1 Jun 2017 | Tsung-Yu Lin, Aruni RoyChowdhury, Subhransu Maji
The paper introduces Bilinear Convolutional Neural Networks (B-CNNs) for fine-grained visual recognition, which represent images as pooled outer products of features derived from two CNNs. B-CNNs capture localized feature interactions in a translationally invariant manner and can be trained end-to-end. The authors report high accuracy on datasets such as Caltech-UCSD birds, NABirds, FGVC aircraft, and Stanford cars, achieving 84.1%, 79.4%, 86.9%, and 91.3% per-image accuracy, respectively, with a running speed of 30 frames per second on a NVIDIA Titan X GPU. The paper also presents a systematic analysis of B-CNNs, showing that bilinear features can be reduced by an order of magnitude without significant loss in accuracy, and that these features are effective for other image classification tasks like texture and scene recognition. Additionally, B-CNNs can be trained from scratch on the ImageNet dataset, offering consistent improvements over baseline architectures. Visualizations of top activations and inverse images are provided, and the complete source code is available online.The paper introduces Bilinear Convolutional Neural Networks (B-CNNs) for fine-grained visual recognition, which represent images as pooled outer products of features derived from two CNNs.

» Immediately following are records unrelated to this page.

-- ==== Sys2Proof/Machine/Ingress.lean ====
section
/-! DEFINITION. Packets of the optical fabric as they arrive (spec 16 R457-R469, R474, R477, R587): admission at the port, transit,
end-to-end transport, windows. -/

namespace Sys2Proof.Machine

/-! Windows (Table 16.6). -/

def winF (e : BitVec 256) (hi lo : Nat) : Nat := bits e.toNat hi lo
def winKind (e : BitVec 256) : Nat := winF e 130 128
def winBase (e : BitVec 256) : Nat := winF e 123 76

/-- Rights a packet may need. -/
def wrRD : Nat := 124
def wrWR : Nat := 125
def wrRED : Nat := 126
def wrMC : Nat := 127

/-- The owner of a window (FAB_WIN_OWNER). -/
def Mod.winOwner (m : Mod) (w : Nat) : Option Nat := let o := m.parN (pFabWinOwner + w); if o < 128 then some o else none

/-- Admission of an access to a window (R466): its owner and its entry. -/
def Mod.window (m : Mod) (w src : Nat) (keyOk : BitVec 64 → Bool) (right off len : Nat) (kinds : List Nat) :
    Option (Nat × BitVec 256) :=
  match m.winOwner w, Tab.find w m.fab.windows with
  | some p, some e =>
    let first := winF e 191 176
    let count := winF e 175 160
    if (m.part p).st == .active && winF e 255 192 != 0 && keyOk (BitVec.ofNat 64 (winF e 255 192)) &&
        (count == 0 || decide (first ≤ src ∧ src < first + count)) && e.toNat.testBit right &&
        decide (off + len ≤ winF e 75 36) && kinds.contains (winKind e) then some (p, e) else none
  | _, _ => none

/-- The ingress agent of a port's quad (R467, 07 Table 7.1). -/
def ingressAgent (port : Nat) : AgentId := Fin.ofNat 2048 (1152 + 8 * (port / 8) + 3 + port / 4 % 2)

/-- The hint target of a window, where its owner owns the tile (07 R241). -/
def Mod.winHint (m : Mod) (p : Nat) (e : BitVec 256) : Option TileId :=
  let t := m.nameTile p (winF e 140 131)
  if e.toNat.testBit 141 && m.ownsTile p t then some (Fin.ofNat 1024 t) else none

/-- Do the ends of an access translate? PS addresses need no translation. -/
def Mod.winMapped (m : Mod) (p : Nat) (e : BitVec 256) (off n : Nat) (need : Right) : Bool :=
  if winKind e ≠ 1 ∨ n = 0 then true
  else
    let a := winBase e + off
    let ok (va : Nat) : Bool := decide (va < 2 ^ 48) && (match (m.translate none p va need).1 with
      | .ok _ => true
      | _ => false)
    ok a && ok (a + n - 1)

/-- Write into a window: `viol` says that it was not performed for want of rights. -/
def Mod.winWrite (m : Mod) (who : Who) (p : Nat) (e : BitVec 256) (off : Nat) (bs : List Byte) : BRes × Mod :=
  let a := winBase e + off
  if !(m.winMapped p e off bs.length .write) then (zerosViol 0, m)
  else if winKind e = 2 then m.psWriteN who p a bs
  else writePieces (pieces 128 a bs.length (bs.length + 1)) a bs
    (fun a b m => m.emWriteVa who p a b (winF e 144 142) (m.winHint p e)) m

/-- Read a window. -/
def Mod.winRead (m : Mod) (who : Who) (p : Nat) (e : BitVec 256) (off n : Nat) : BRes × Mod :=
  let a := winBase e + off
  if !(m.winMapped p e off n .read) then (zerosViol n, m)
  else if winKind e = 2 then m.psReadN who p a n
  else m.emReadN who p a n 7

/-- Combine packed elements of a format, one by one (05 Table 5.7, 09 R283). -/
def combineBytes (op fmt : Nat) (d s : List Byte) : List Byte × Nat :=
  let w := fmtWidth fmt
  let n := s.length * 8 / w
  let r := (List.range n).map fun i => combine op fmt (packedGet d w i) (packedGet s w i)
  (padTo (packElems w (r.map Prod.fst)) s.length, r.foldl (fun f x => f ||| x.2) 0)

/-- A violation of a window. -/
def Mod.winViol (m : Mod) (w : Nat) : Mod := m.count kFabWinViol w

/-! Admission at the port (R457, R459, R465, R480). -/

/-- Is a source module quarantined? -/
def Mod.quarSrc (m : Mod) (src : BitVec 16) : Bool := m.fab.allow.any fun e => e.2.quar && e.2.module == src

/-- Does the partner of a port speak for a source (R457)? -/
def Mod.srcOk (m : Mod) (i : Nat) (src : BitVec 16) : Bool :=
  match Tab.find (m.port i).entry m.fab.allow with
  | none => false
  | some e => src == e.module || decide (e.fwdFirst ≤ src.toNat ∧ src.toNat < e.fwdFirst + e.fwdCount)

/-- Transit (R459). -/
def Mod.transit (m : Mod) (order type : Nat) (p : Packet) : Mod :=
  let drop : Mod := m.count kFabTransitDrop (p.port.val / 8)
  if p.hops.val = 0 ∨ (m.strictPort p.port.val).isSome then drop
  else match m.transitPort order (p.port.val / 8) p.dst.toNat with
    | none => drop
    | some i =>
      let q := { p with hops := Fin.ofNat 8 (p.hops.val - 1), port := i }
      (m.updFab fun b => { b with sent := (type, q) :: b.sent }).transmit q i

/-- Does a packet's payload have the length its header states? Only a READ states a length without payload. -/
def lenOk (type : Nat) (p : Packet) : Bool := decide (p.len ≤ 512) && (type == 2 || p.payload.length == p.len)

/-- A frame arrives on a VFL port: dropped, sent on, or given to this module. -/
def Mod.ingress (m : Mod) (order type : Nat) (p : Packet) (f : Mod → Mod) : Mod :=
  let i := p.port.val
  if (m.port i).state != 4 || (m.port i).mode != 1 then m
  else if !p.credit then m.portDrop i kFabCreditViol
  else if p.malformed || !(lenOk type p) then m.portDrop i kFabMalformed
  else if m.quarSrc p.src then m
  else if !(m.srcOk i p.src) then m.portDrop i kFabSrcDrop
  else
    let m := m.countBy kFabRxBytes i p.payload.length
    if p.dst.toNat = m.moduleId then f m
    else if type = 12 then m
    else m.transit order type p

/-! End-to-end transport (R460-R464). -/

/-- What performing a packet gave: data for a READ_RSP, flags for the DCMP; `hold` keeps the packet unperformed and unanswered. -/
structure RxDone where
  m : Mod
  data : Option (List Byte) := none
  afl : BitVec 4 := 0
  hold : Bool := false

def rxKey (p : Packet) : Nat := p.src.toNat * 4 + p.siod.val
def Mod.rx (m : Mod) (k : Nat) : E2eRx := m.fab.rx.getD k {}
def Mod.setRx (m : Mod) (k : Nat) (v : E2eRx) : Mod := m.updFab fun b => { b with rx := b.rx.put k v }

/-- Answer a packet: DCMP, or READ_RSP with its data. -/
def Mod.answer (m : Mod) (p : Packet) (data : Option (List Byte)) (afl : BitVec 4) : Mod :=
  let base := m.packet (p.port.val / 8) p.src.toNat p.win.toNat p.offset.toNat 0 0 0 (data.getD [])
  m.emit (if data.isSome then 3 else 6) { base with eseq := p.eseq, siod := p.siod, afl := afl }

/-- The lowest ESEQ not performed moves on over those performed above it. -/
def E2eRx.settle (r : E2eRx) : Nat → E2eRx
  | 0 => r
  | n + 1 => if r.done.contains r.low then E2eRx.settle { r with low := r.low + 1, done := r.done.erase r.low } n else r
/-- An ESEQ has been performed. -/
def E2eRx.perform (r : E2eRx) (e : BitVec 32) : E2eRx := E2eRx.settle { r with done := e :: r.done } (r.done.length + 1)

/-- Semaphores of a SIGNAL: 8-byte elements, each adding its low 32 bits (R468). -/
def Mod.signal (m : Mod) (p : Packet) : Mod :=
  match m.winOwner p.win.toNat with
  | none => m
  | some q => forEach (List.range (p.len / 8)) (fun i m =>
      let sem := m.nameSem q (p.offset.toNat / 8 + i)
      let a := (ingressAgent p.port.val).val
      if m.ownsSem q sem then (m.trace (16 + p.port.val / 8) 4 a q 0 sem).signalFrom a sem (leField p.payload (8 * i) 4)
      else m.winViol p.win.toNat) m

/-- A packet performed for the first time is traced at its I/O die (23 Table 23.5, log 149). -/
def Mod.traceRx (m : Mod) (p : Packet) : Mod :=
  m.trace (16 + p.port.val / 8) 7 (ingressAgent p.port.val).val ((m.winOwner p.win.toNat).getD 0x7F) p.eseq.toNat p.src.toNat
/-- SIGNAL packets that waited for every lower ESEQ of their source die. -/
def Mod.releaseHeld (m : Mod) (k : Nat) : Nat → Mod
  | 0 => m
  | n + 1 =>
    let r := m.rx k
    match r.held.find? fun p => p.eseq == r.low with
    | none => m
    | some p =>
      let m := (m.setRx k (({ r with held := r.held.erase p }).perform p.eseq)).traceRx p
      ((m.signal p).answer p none 0).releaseHeld k n

/-- A packet that spends a token reaches its module (R461-R463): a duplicate is answered, one beyond the record or without a
transport is dropped, another is performed. -/
def Mod.receive (m : Mod) (p : Packet) (f : Mod → RxDone) : Mod :=
  let k := rxKey p
  let r := m.rx k
  let above := (p.eseq - r.low).toNat
  if !r.isOpen then m
  else if 2 ^ 31 ≤ above ∨ r.done.contains p.eseq then m.answer p none 0
  else if 65536 ≤ above ∨ r.held.any (fun h => h.eseq == p.eseq) then m
  else
    let d := f m
    if d.hold then d.m
    else
      let m := (d.m.setRx k ((d.m.rx k).perform p.eseq)).traceRx p
      (m.answer p d.data d.afl).releaseHeld k ((m.rx k).held.length + 1)

/-- A packet for a window on a port dedicated to another partition is not carried (R459). -/
def Mod.carries (m : Mod) (p : Packet) : Bool :=
  match m.strictPort p.port.val with
  | none => true
  | some q => m.winOwner p.win.toNat == some q

/-- A data packet for a window: a refusal counts and is answered as usual (R466). -/
def Mod.dataPkt (m : Mod) (order type right : Nat) (kinds : List Nat) (p : Packet)
    (f : Nat → BitVec 256 → Mod → RxDone) : Mod :=
  m.ingress order type p fun m =>
    if !(m.carries p) then m
    else m.receive p fun m =>
      match m.window p.win.toNat p.src.toNat (· == p.key) right p.offset.toNat p.len kinds with
      | none => { m := m.winViol p.win.toNat, data := if type = 2 then some (List.replicate p.len 0) else none }
      | some (q, e) => f q e m

/-- A write of a packet's payload. -/
def Mod.pktWrite (m : Mod) (p : Packet) (q : Nat) (e : BitVec 256) : RxDone :=
  let r := m.winWrite (.nc (ingressAgent p.port.val)) q e p.offset.toNat p.payload
  { m := if r.1.viol then r.2.winViol p.win.toNat else r.2 }

/-- VFL_WRITE. -/
def execVflWrite (p : Packet) (s : State) : Out :=
  s.go fun m => m.atUnit (unitOfIod (p.port.val / 8)) fun m => m.dataPkt s.fuse.order.val 0 wrWR [1, 2] p fun q e m => m.pktWrite p q e

/-- VFL_MULTICAST. -/
def execVflMulticast (p : Packet) (s : State) : Out :=
  s.go fun m => m.atUnit (unitOfIod (p.port.val / 8)) fun m => m.dataPkt s.fuse.order.val 5 wrMC [1, 2] p fun q e m => m.pktWrite p q e

/-- VFL_READ: a poisoned source is not answered (log 40). -/
def execVflRead (p : Packet) (s : State) : Out :=
  s.go fun m => m.atUnit (unitOfIod (p.port.val / 8)) fun m => m.dataPkt s.fuse.order.val 2 wrRD [1, 2] p fun q e m =>
    let r := m.winRead (.nc (ingressAgent p.port.val)) q e p.offset.toNat p.len
    if r.1.viol then { m := r.2.winViol p.win.toNat, data := some (List.replicate p.len 0) }
    else { m := r.2, data := some r.1.bytes, hold := r.1.poison }

/-- VFL_SIGNAL: the addition waits for every packet of a lower ESEQ from the same die (R468). -/
def execVflSignal (p : Packet) (s : State) : Out :=
  s.go fun m => m.atUnit (unitOfIod (p.port.val / 8)) fun m => m.dataPkt s.fuse.order.val 4 wrWR [3] p fun _ _ m =>
    let k := rxKey p
    let r := m.rx k
    if p.eseq == r.low then { m := m.signal p }
    else { m := m.setRx k { r with held := r.held ++ [p] }, hold := true }

/-- A reduction into a window (R468, 05 R174). -/
def Mod.pktReduce (m : Mod) (p : Packet) (q : Nat) (e : BitVec 256) : RxDone :=
  let who : Who := .nc (ingressAgent p.port.val)
  let d := m.winRead who q e p.offset.toNat p.len
  if d.1.viol then { m := d.2.winViol p.win.toNat }
  else if d.1.poison then { m := d.2, hold := true }
  else
    let c := combineBytes p.op.val p.fmt.val d.1.bytes p.payload
    let r := d.2.winWrite who q e p.offset.toNat c.1
    { m := if r.1.viol then r.2.winViol p.win.toNat else r.2, afl := BitVec.ofNat 4 c.2 }

/-! Answers at the sender. -/

/-- A packet is delivered: its token comes back, its copy gets flags and data. -/
def Mod.delivered (m : Mod) (o : OutPkt) (afl : BitVec 4) (data : List Byte) : Mod :=
  let dst := o.p.dst.toNat
  let t := m.e2e o.iod.val dst
  let m := m.updFab fun b => { b with out := b.out.erase o }
  let m := m.setE2e o.iod.val dst { t with tokens := min t.grant (t.tokens + 1) }
  let m := match o.copy with
    | none => m
    | some c =>
      let base := (dst * 256 + o.p.win.toNat) * 2 ^ 40 + o.p.offset.toNat
      { m with copies := m.copies.adj c fun (x : Copy) => { x with
          aflags := x.aflags ||| afl,
          peerIn := (data.take o.p.len).zipIdx.foldl (fun t (b : Byte × Nat) => t.put (base + b.2) b.1) x.peerIn } }
  m.pump o.iod.val dst

/-- The packet that an answer names. -/
def Mod.answered (m : Mod) (p : Packet) (e : BitVec 32) (read : Bool) : Option OutPkt :=
  m.fab.out.find? fun o => !o.waiting && o.iod == p.siod && o.p.dst == p.src && o.p.eseq == e && (o.type == 2) == read

/-- VFL_DCMP: delivery-complete for a run of 1 to 64 ESEQs. -/
def execVflDcmp (p : Packet) (run : Nat) (s : State) : Out :=
  s.goIf (dcmpOk run) "VFL_DCMP" fun m => m.atUnit (unitOfIod (p.port.val / 8)) fun m => m.ingress s.fuse.order.val 6 p fun m =>
    forEach (List.range run) (fun i m => match m.answered p (p.eseq + BitVec.ofNat 32 i) false with
      | none => m
      | some o => m.delivered o p.afl []) m

/-- VFL_READ_RSP. -/
def execVflReadRsp (p : Packet) (s : State) : Out :=
  s.go fun m => m.atUnit (unitOfIod (p.port.val / 8)) fun m => m.ingress s.fuse.order.val 3 p fun m => match m.answered p p.eseq true with
    | none => m
    | some o => m.delivered o 0 p.payload

/-- VFL_OPEN: ESEQ starts from 0, and OPEN_ACK grants FAB_E2E_GRANT tokens (R460), which the model puts in OFFSET (log 145). -/
def execVflOpen (p : Packet) (s : State) : Out :=
  s.go fun m => m.atUnit (unitOfIod (p.port.val / 8)) fun m => m.ingress s.fuse.order.val 7 p fun m =>
    (m.setRx (rxKey p) { isOpen := true }).emit 8 { m.packet (p.port.val / 8) p.src.toNat 0 (m.parN pFabE2eGrant) 0 0 0 [] with siod := p.siod }

/-- VFL_OPEN_ACK. -/
def execVflOpenAck (p : Packet) (grant : Nat) (s : State) : Out :=
  s.goIf (grantOk grant) "VFL_OPEN_ACK" fun m => m.atUnit (unitOfIod (p.port.val / 8)) fun m => m.ingress s.fuse.order.val 8 p fun m =>
    let t := m.e2e p.siod.val p.src.toNat
    if t.openSent && !t.isOpen then
      (m.setE2e p.siod.val p.src.toNat { t with isOpen := true, tokens := grant, grant := grant, next := 0 }).pump p.siod.val p.src.toNat
    else m

/-- DELIVERY_TIMEOUT (R464): a packet, or the OPEN before it, is sent again; after three resends the destination is UNREACHABLE. -/
def execDeliveryTimeout (iod : IodId) (dst : BitVec 16) (eseq : BitVec 32) (s : State) : Out :=
  s.go fun m => if m.braked then m else
    let t := m.e2e iod.val dst.toNat
    match m.fab.out.find? fun o => o.iod == iod && o.p.dst == dst && (if t.isOpen then !o.waiting && o.p.eseq == eseq else o.waiting) with
    | none => m
    | some o =>
      if 3 ≤ o.resends then m.unreachable iod.val dst.toNat
      else
        let m := m.updFab fun b => { b with out := b.out.map fun x => if x = o then { x with resends := x.resends + 1 } else x }
        let m := m.count kFabResend iod.val
        if t.isOpen then
          (match m.altPort o.part.val dst.toNat with
            | some i => m.transmit o.p i
            | none => m)
        else m.emit 7 (m.packet iod.val dst.toNat 0 0 0 0 0 [])

/-! Dictionary fragments of the link partner (R587). -/

/-- Bytes of a frame from its fragments, where every byte is there. -/
def wholeFrame (total : Nat) (fs : List (Nat × List Byte)) : Option (List Byte) :=
  let t : Tab Byte := fs.foldl (fun t f => f.2.zipIdx.foldl (fun t (b : Byte × Nat) => t.put (f.1 + b.2) b.1) t) []
  if (List.range total).all fun i => t.has i then some ((List.range total).map fun i => t.getD i 0) else none

/-- MGMT_FRAGMENT_TIMEOUT. -/
def execMgmtFragmentTimeout (port : PortId) (s : State) : Out :=
  s.go fun m => m.updKod fun k => { k with frags := k.frags.del port.val }

end Sys2Proof.Machine
end

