-- ==== Sys2Proof/Machine/Reads.lean ====
section
/-! DEFINITION. What READ and DESCRIBE return: read-only parameters, counter samples, descriptors (spec 21 R571-R576, R594, 23 R615-R620). -/

namespace Sys2Proof.Machine

/-! Sessions. SESSION 0 is the sessionless state of a transport (21 R579). -/

/-- The role a transport starts as (21 Table 21.1). -/
def startRole : Transport → Fin 5
  | .udp _ => 0
  | .pf0 => 1
  | .vf _ => 1
  | .vfl _ => 0
/-- The partition whose TENANT a transport starts as. -/
def tenantOf : Transport → Option PartId
  | .pf0 => some 0
  | .vf k => some k
  | _ => none
/-- The function of a mailbox. -/
def mailboxOf : Transport → Option PartId := tenantOf

def Mod.sess (m : Mod) (t : Transport) (sid : Nat) : Option Session :=
  if sid = 0 then
    match m.kod.base.find? fun e => e.1 == t with
    | some e => some e.2
    | none => some { transport := t, role := startRole t }
  else match Tab.find sid m.kod.sessions with
    | some x => if x.transport == t then some x else none
    | none => none
def Mod.setSess (m : Mod) (t : Transport) (sid : Nat) (x : Session) : Mod :=
  if sid = 0 then m.updKod fun k => { k with base := (t, x) :: k.base.filter fun e => e.1 != t }
  else m.updKod fun k => { k with sessions := k.sessions.adj sid fun _ => x }

/-! Counters (23 R615-R619). -/

/-- Die of a counter's unit, compute die n as n and I/O die k as 8 + k. -/
def Mod.ctrDie (m : Mod) (num inst : Nat) : Nat :=
  match ctrHalf num inst with
  | some h => h / 2
  | none => 8 + (ctrIod num inst).getD m.kod.server.val

/-- May a TENANT read a counter instance (R619)? -/
def Mod.tenantCounts (m : Mod) (p : PartId) (num inst : Nat) : Bool :=
  if num / 256 = 0x0C20 then match m.qp? inst with
    | some q => q.fn == p
    | none => false
  else num / 256 = 0x0C1B && num ≠ kFtFosterAcc && num ≠ kFtLostLines && inst == p.val

/-- A sample (23 Table 23.3). -/
def Mod.sample (m : Mod) (d : CtrDef) (inst : Nat) : List Byte :=
  if !(m.ctrExists d inst) then leBytes (if d.stick then 2 else 0) 24
  else
    let c := m.counter d.num inst
    let live := m.ctrLive d.num inst
    let v := if live then c.value else c.stored
    let cyc := if live then m.cycleC (m.ctrDie d.num inst) else 0
    leBytes (1 + (if d.stick then 2 else 0) + (if live then 0 else 4) + (if c.ovf then 8 else 0) + c.epoch.toNat * 2 ^ 32 + cyc % 2 ^ 64 * 2 ^ 64 +
      v % 2 ^ 64 * 2 ^ 128) 24

/-! FP32 values. -/

/-- FP32 pattern nearest to n / d. -/
def f32Ratio (neg : Bool) (n d : Nat) : Int :=
  let q := n * 2 ^ 40 / d
  let sticky := if n * 2 ^ 40 % d = 0 then 0 else 1
  (toF32 (.fin neg (2 * q + sticky) (-41)) : Nat)

/-! Read-only parameters. -/

/-- Power of two groups: identity, power, clocks. -/
def State.roPower (s : State) (b i : Nat) : Option PVal :=
  let m := s.m
  let f := s.fuse
  if b = pPartNumber then some (.blob ("VZN-96".toList.map fun c => BitVec.ofNat 8 c.toNat))
  else if b = pOrderCode then some (.num f.order.val)
  else if b = pStepping then some (.num f.stepping.toNat)
  else if b = pIodType then some (.num (if f.order = 2 then 1 else 2))
  else if b = pSerial then some (.blob f.serial)
  else if b = pT1sMac then some (.num f.mac.toNat)
  else if b = pXsIdent then some (.num (if f.order = 0 then (f.xsIdent.getD i 0 : Nat) else 0))
  else if b = pPwrInputW then some (.num (toF32 (Val.ofInt m.pwr.inputW 0) : Nat))
  else if b = pPwrExcessMs then some (.num (f32Ratio false m.pwr.excess 100))
  else if b = pPwrEffCap then some (.num (m.effCap f.order.val / 12000))
  else if b = pPwrConvOk then some (.num m.pwr.convOk.toNat)
  else if b = pPwrRefSrc then some (.num (if m.pwr.refOsc then 1 else 0))
  else if b = pPwrClkADiv then some (.num (m.half i).div)
  else if b = pPwrTj then
    if 1 ≤ i ∧ i ≤ 8 then some (.num (max (m.half (2 * (i - 1))).tj (m.half (2 * (i - 1) + 1)).tj)) else none
  else none

/-- Memory, fabric, host port. -/
def State.roMem (s : State) (b i : Nat) : Option PVal :=
  let m := s.m
  if b = pMemTCrit then some (.num 105)
  else if b = pMemStackState then some (.num (m.stack i).state.val)
  else if b = pMemStackTemp then some (.num (m.stack i).temp)
  else if b = pFabPortState then some (.num (if portFitted s.fuse.order.val i then max 1 (m.port i).state.val else 0))
  else if b = pFabPortWidth then some (.num (m.port i).width)
  else if b = pFabLaneMap then some (.num (m.port i).laneMap)
  else if b = pHifPortState then some (.num m.host.portState.val)
  else if b = pHifDetachCause then some (.num m.host.cause.val)
  else none

def partCode : PartSt → Nat
  | .none => 0
  | .active => 1
  | .disabling => 2

/-- Pages of extents that are in use, or free. -/
def pagesBy (l : List PoolExt) (f : PoolExt → Bool) (g : PoolExt → Nat) : Nat := (l.filter f).foldl (fun n x => n + g x) 0

/-- Partitions, scheduling, sequences, cache. -/
def State.roPart (s : State) (b i : Nat) : Option PVal :=
  let m := s.m
  if b = pShrState + 1 then some (.num (match Tab.find (i + 1) m.parts.shr with
    | some x => x.1.val
    | none => 0))
  else if b = pPartState then some (.num (partCode (m.part i).st))
  else if b = pPartGen then some (.num (m.part i).gen.toNat)
  else if b = pPartViol then some (.num (m.part i).viol)
  else if b = pMigLogOvf then some (.num (b2n (m.part i).migOvf))
  else if b = pSchInterf then some (.num (m.sched.interf.getD i 0 : Nat))
  else if b = pWpLast then some (.num (match m.wpNewest i with
    | some w => w.seq
    | none => 0))
  else if b = pSeqExtents then some (.num m.seq.extents.length)
  else if b = pSeqAstState then some (.num (b2n m.seq.inService))
  else if b = pSeqPoolFree then some (.num (pagesBy m.seq.extents (fun x => x.quarter.val == i) PoolExt.free))
  else if b = pSeqLiveQ then some (.num (m.seqLiveQ i))
  else if b = pSeqLive then some (.num (m.seqLive (Fin.ofNat 128 i)))
  else if b = pSeqPages then some (.num (pagesBy m.seq.extents (fun x => x.part.val == i) fun x => x.used.length))
  else if b = pCchPinUsed then some (.num (m.pinUsed i))
  else none

/-- Safety, fault tolerance. -/
def State.roSafe (s : State) (b i : Nat) : Option PVal :=
  let m := s.m
  if b = pSafCause then some (.num ((if m.saf.latch then 2 ^ 31 else 0) + m.saf.first * 2 ^ 16 + m.saf.cause.toNat : Nat))
  else if b = pSafKickCount then some (.num m.saf.kickCount)
  else if b = pSafCoolFlow then some (.num (f32Ratio false m.pwr.flowMilli 1000))
  else if b = pSafCoolInlet then some (.num (f32Ratio (decide (m.pwr.inletMilli < 0)) m.pwr.inletMilli.natAbs 1000))
  else if b = pSafInputV then some (.num (f32Ratio false m.pwr.inputMv 1000))
  else if b = pSafBarrierStat then some (.num m.saf.barrier.toNat)
  else if b = pFtTestResult then some (.blob (bytesOf m.ft.testResult))
  else if b = pFtHalfState then some (.num (m.half i).state.val)
  else if b = pFtIodState then some (.num (m.iodState i))
  else none

/-- VERSION of the valid image in a slot. -/
def State.versionIn (s : State) (k : Nat) : Nat := match s.m.sec.image s.fuse k with
  | some x => x.version
  | none => 0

B-CNNs capture localized feature interactions in a translationally invariant manner and can be trained end-to-end. The authors report high accuracy on datasets such as Caltech-UCSD birds, NABirds, FGVC aircraft, and Stanford cars, achieving 84.1%, 79.4%, 86.9%, and 91.3% per-image accuracy, respectively, with a running speed of 30 frames per second on a NVIDIA Titan X GPU. The paper also presents a systematic analysis of B-CNNs, showing that bilinear features can be reduced by an order of magnitude without significant loss in accuracy, and that these features are effective for other image classification tasks like texture and scene recognition. Additionally, B-CNNs can be trained from scratch on the ImageNet dataset, offering consistent improvements over baseline architectures. Visualizations of top activations and inverse images are provided, and the complete source code is available online.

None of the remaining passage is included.